H.L. : Of course, and the government quickly tried to reassure investors during the incident this summer that I mentioned a moment ago. It is certainly the case that the country still has work to do, but it is opening up more and more to foreign investors and seeking to improve communication and transparency. A growing number of Chinese companies are publishing reports in English and hiring English-speaking managers to ensure better communication with foreign investors.
You mentioned social reforms. This is not necessarily the first thing that springs to mind when you think about China as a foreign investor...
H.L : The reforms under way in China are predominantly designed to benefit the Chinese people. The measures taken by the government in recent years in relation to social security and retirement are some of the strongest adopted in the country in the last two decades. These reforms have, for example, lifted almost a billion people out of poverty.
Do you have other examples of social progress to share?

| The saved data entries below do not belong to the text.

/-- A write of DS_JRINGn_CTL (R355): LOG2 and SPACE are ignored while ENABLE is 1. A HOST ring enabled in a session joins it at once (R354). A ring that is enabled starts at entry 0
(DESIGN CHOICE, log entry 23). -/
def writeJobCtl (c : Chip) (r v : Nat) : Chip :=
  let q := c.ring r
  let en := nbits v 6 1 == 1
  let c1 := if q.enable then (if en then c else c.jobDisable r)
    else
      let c0 := c.onJRing r fun q => { q with log2 := nbits v 0 4, space := nbits v 4 2, enable := en, halted := false }
      if en then
        let c2 := c0.onJRing r fun q => { q with sqHead := 0, cqWritten := 0, sqTail := 0, cqConsumed := 0, session := 0 }
        if nbits v 4 2 = 2 then c2.jobAttach r else c2.writeJobLine1 r
      else c0
  if nbits v 7 1 == 1 then c1.jobPoll r else c1

/-! ### Completion (R358) -/

/-- Completion record of a job. -/
def jobRecord (j : Job) (phase : Nat) : Nat :=
  let detail := match jobOp j.word with
    | 3 => j.bytes % p2 48
    | 5 => j.queued % p2 24 + (j.failed % p2 24) <<< 24
    | _ => 0
  jobSeq j.word + j.status.code <<< 16 + (j.nvme % p2 16) <<< 32 + detail <<< 64 + phase <<< 127

/-- PHASE of the next record of a completion ring (R358). -/
def JobRing.phase (q : JobRing) : Nat := 1 - (q.cqWritten.toNat >>> q.log2) % 2

/-- DETAIL of a job status event (R483): the record as its ring takes it, the job, and the session epoch in the last word. -/
def jobDetail (c : Chip) (j : Job) : List W64 :=
  let rec_ := jobRecord j (JobRing.phase (c.ring j.ring))
  [BitVec.ofNat 64 rec_, BitVec.ofNat 64 (rec_ >>> 64)] ++ (List.range 16).map (fun i => BitVec.ofNat 64 (j.word.toNat >>> (64 * i)))
    ++ List.replicate 7 0 ++ [BitVec.ofNat 64 (if c.host.inForce then c.host.session else 0)]

/-- A job's record goes to its ring's completion ring; true when it is written or discarded, false while it must wait. -/
def putJobRecord (c : Chip) (j : Job) : Chip × Bool :=
  let c0 := if (c.ring j.ring).space = 0 then
      (match c.readLocal 3 (addrRange ((c.ring j.ring).base - 128) 8) with
       | .ok bs => c.onJRing j.ring fun q => { q with cqConsumed := BitVec.ofNat 32 (ofBytes bs >>> 32) }
       | .error _ => c)
    else c
  let q := c0.ring j.ring
  if q.space = 2 && (!c0.host.inForce || j.session ≠ c0.host.session) then
    (c0.onHost fun h => { h with recordsDiscarded := bump48 h.recordsDiscarded 1 }, true)
  else if (q.space = 2 && !c0.hostAvail) || (q.cqWritten - q.cqConsumed).toNat = p2 q.log2 then (c0, false)
  else
    let n := q.cqWritten.toNat
    let bs := toBytes 16 (jobRecord j (JobRing.phase q))
    let a := q.cq + 16 * (n % p2 q.log2)
    let (done, c1) := if q.space = 2 then c0.hostCtlWrite a bs else (true, c0.dsStore none (cellsAt a bs))
    if done then ((c1.onJRing j.ring fun q => { q with cqWritten := q.cqWritten + 1 }).writeJobLine1 j.ring, true) else (c1, false)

H.L. : It is a little-known fact that nearly the entire population of China (95%) is now covered by medical insurance compared with just 5% in 19903 . Thirty years ago, only 30% of urban workers made pension contributions. The rate today stands at almost 70%4 . As far as gender equality is concerned, around 60% of women in China participate in the workforce, compared with a global average of 47% according to the World Bank. The number of people with access to a pension fund has gone from 25 million to 900 million in the space of three decades5.

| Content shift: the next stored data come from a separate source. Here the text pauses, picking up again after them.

-- ==== Sys2Proof/Machine/Registers.lean ====
section
/-!
DEFINITION. The register window (chapter 18): the map of R510, access rules (R503 to R509), and what a read of a register returns and a
write to it does.
-/
namespace Sys2Proof.Machine

/-- The registers of R510. -/
inductive Reg
  | idPart (i : Nat) | idInfo | idSerial | idKey (i : Nat) | idEngines
  | attachAddr | attach | hctlStatus | hctlRings | hctlHalted
  | ovsStatus | updAddr | updCtl | updStatus
  | rstReq | rstStatus | clkStatus
  | pwrLimit | pwrStatus | pwrCtl | thermStatus
  | prfCtl | prfStatus | prfRelease | prfMean | prfVar | prfLayerSel | prfLayerCnt | rngSeed
  | evrHead | evrAck | evrCtl | evrStatus | folioStatus | trcCtl | clrAddr | clrCtl | clrNonce (i : Nat)
  | fabId | rtSel | rtData | roleSel | roleData (i : Nat) | fabTbl | portStatus (p : Nat) | portCtl (p : Nat)
  | jrBase (n : Nat) | jrCq (n : Nat) | jrCtl (n : Nat)
  | stkWear (f : Nat) | pltSplit (e : Nat) | tickRate (e : Nat) | stkRate (e : Nat) | stkBond (e : Nat)
  | cntCtl (s : Scope) | cntSel (s : Scope) (i : Nat) | cntVal (s : Scope) (i : Nat) | cntFixed (e i : Nat) | stall (e i : Nat)
  | msixAddr (v : Nat) | msixData (v : Nat) | msixPba | window (off : Nat)
  deriving DecidableEq, Repr

/-- A counter page of R515, by the offset within it. -/
def pageReg (s : Scope) (o : Nat) : Option Reg :=
  match s with
  | .device =>
    if o = 0 then some (.cntCtl s)
    else if 0x80 ≤ o ∧ o < 0x100 then some (.cntSel s ((o - 0x80) / 8))
    else if 0x100 ≤ o ∧ o < 0x180 then some (.cntVal s ((o - 0x100) / 8))
    else none
  | _ =>
    if o = 0 then some (.cntCtl s)
    else if 0x40 ≤ o ∧ o < 0x80 then some (.cntSel s ((o - 0x40) / 8))
    else if 0x80 ≤ o ∧ o < 0xC0 then some (.cntVal s ((o - 0x80) / 8))
    else match s with
      | .engine e => if 0x20 ≤ o ∧ o < 0x40 then some (.cntFixed e ((o - 0x20) / 8)) else none
      | _ => none

/-- Offsets below 0x0800. -/
def lowReg (o : Nat) : Option Reg :=
  match o with
  | 0x000 => some (.idPart 0) | 0x008 => some (.idPart 1) | 0x010 => some .idInfo | 0x018 => some .idSerial
  | 0x020 => some (.idKey 0) | 0x028 => some (.idKey 1) | 0x030 => some (.idKey 2) | 0x038 => some (.idKey 3) | 0x040 => some .idEngines
  | 0x100 => some .attachAddr | 0x108 => some .attach | 0x110 => some .hctlStatus | 0x118 => some .hctlRings | 0x120 => some .hctlHalted
  | 0x200 => some .ovsStatus | 0x208 => some .updAddr | 0x210 => some .updCtl | 0x218 => some .updStatus
  | 0x300 => some .rstReq | 0x308 => some .rstStatus | 0x310 => some .clkStatus
  | 0x400 => some .pwrLimit | 0x408 => some .pwrStatus | 0x410 => some .pwrCtl | 0x418 => some .thermStatus
  | 0x500 => some .prfCtl | 0x508 => some .prfStatus | 0x510 => some .prfRelease | 0x518 => some .prfMean | 0x520 => some .prfVar
  | 0x528 => some .prfLayerSel | 0x530 => some .prfLayerCnt | 0x580 => some .rngSeed
  | 0x600 => some .evrHead | 0x608 => some .evrAck | 0x610 => some .evrCtl | 0x618 => some .evrStatus | 0x620 => some .folioStatus
  | 0x628 => some .trcCtl | 0x640 => some .clrAddr | 0x648 => some .clrCtl
  | 0x650 => some (.clrNonce 0) | 0x658 => some (.clrNonce 1) | 0x660 => some (.clrNonce 2) | 0x668 => some (.clrNonce 3)
  | 0x700 => some .fabId | 0x710 => some .rtSel | 0x718 => some .rtData | 0x720 => some .roleSel
  | 0x728 => some (.roleData 0) | 0x730 => some (.roleData 1) | 0x738 => some .fabTbl
  | _ => none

What about an issue currently at the heart of investors’ concerns – the environment?
H.L. : China has set itself the ambitious target of carbon neutrality by 2060 and announced a number of measures to support environmentally friendly investments. Other measures are expected that will boost renewable energy, smart grids6 , electricity storage equipment and more. We are also seeing significant efforts on the part of Chinese companies to serve investors by improving their publications and transparency in relation to environmental, social and governance (ESG) investment.
How do you see the country’s long-term prospects given the reforms that are underway or in the pipeline?

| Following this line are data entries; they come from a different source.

-- ==== Sys2Proof/Machine/ExecBlocks.lean ====
section
/-!
DEFINITION. The meanings of operand blocks and HBM banks, one for each row of the opcode table.
-/
namespace Sys2Proof.Machine

/-- OPERAND_BLOCK_READY: the slug that waited for a block or slot goes on (R95). -/
def execOperandBlockReady (e : EngineNo) (q : QId) (s : State) : Host.Outcome State Fault Refusal :=
  onFormes s fun (c : Chip) => c.runQueue e.toNat q

/-- HBM_REQUEST_DONE: a held request takes the place of one that completes, and a slot is free (R209, R210, R253). -/
def execHbmRequestDone (who : BitVec 7) (stack : BitVec 4) (channel : BitVec 6) (bank : BitVec 6) (s : State) : Host.Outcome State Fault Refusal :=
  onFormes s fun (c : Chip) => (c.bankDone who.toNat (stack.toNat * 4096 + channel.toNat * 64 + bank.toNat)).releaseReqs

end Sys2Proof.Machine
end

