-- ==== Sys2Proof/Machine/ExecBonds.lean ====
section
/-!
DEFINITION. The meanings of the bond tests and the inter-die links, one for each row of the opcode table.
-/
namespace Sys2Proof.Machine

/-- BOND_TEST: a pattern test's result (R389, R390). -/
def execBondTest (e : EngineNo) (t : BundleTest) (s : State) : Host.Outcome State Fault Refusal :=
  onFormes s fun (c : Chip) => c.bondTest e.toNat t

/-- CRC_BURST: the immediate test after a burst of CRC failures (R389). -/
def execCrcBurst (e : EngineNo) (t : BundleTest) (s : State) : Host.Outcome State Fault Refusal :=
  onFormes s fun (c : Chip) => c.crcBurst e.toNat t

/-- FLIT_CRC_FAIL: a flit is discarded and replayed (R385). -/
def execFlitCrcFail (e : EngineNo) (bundle : Byte) (s : State) : Host.Outcome State Fault Refusal :=
  onFormes s fun (c : Chip) => c.flitCrcFail e.toNat bundle.toNat

/-- BOND_CTRL_ERROR: a parity error on a control bundle, and the tests that follow (R393). -/
def execBondCtrlError (e : EngineNo) (bundle : Byte) (tests : List BundleTest) (s : State) : Host.Outcome State Fault Refusal :=
  onFormes s fun (c : Chip) => c.bondCtrlError e.toNat bundle.toNat tests

end Sys2Proof.Machine
end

H.L. : We estimate that Chinese GDP could double by 2035 and exceed that of the United States. By introducing these reforms, the country is accelerating its technological independence and fostering investment opportunities linked to strategic transformations. We have identified four major long-term trends: technological innovation, ecological transition, changing consumption patterns, and health and medical innovations.
So, can investors continue to invest in China?
H.L. : Provided investors are selective and adopt a long-term approach, the Chinese stock market could offer investment opportunities for the next 10 to 15 years. China remains a vital market over the long term. This requires investors to study the country and its companies, though. Investors should also look into the future growth drivers of the Chinese and world economies, which will undoubtedly differ from those in place today. At Carmignac, we seek to identify future world leaders. One way in which we do this is by analysing the decisions of the Chinese government to try to understand its objectives for China and its economy.
1Source :Statista
2Sources :Bloomberg, Carmignac
3Source: Ministry of Human Resources and Social Security (MOHRSS) of the People’s Republic of China, 31/12/2018
4Sources: HSBC Global Asset Management Research – Taking the pulse: China’s healthcare sector publication on June 2019, World Health Organization (WHO), Ministry of Human Resources and Social Security (MOHRSS) of the People’s Republic of China, latest data available for the study 31/05/2019
5Sources: CICC, Ministry of Human Resources and Social Security (MOHRSS) of the People’s Republic of China, 31/12/2018
6Smart grids are electricity distribution networks that enable data to be shared among suppliers and consumers so as to adjust flows in real time and guarantee an efficient, economical and secure supply of energy.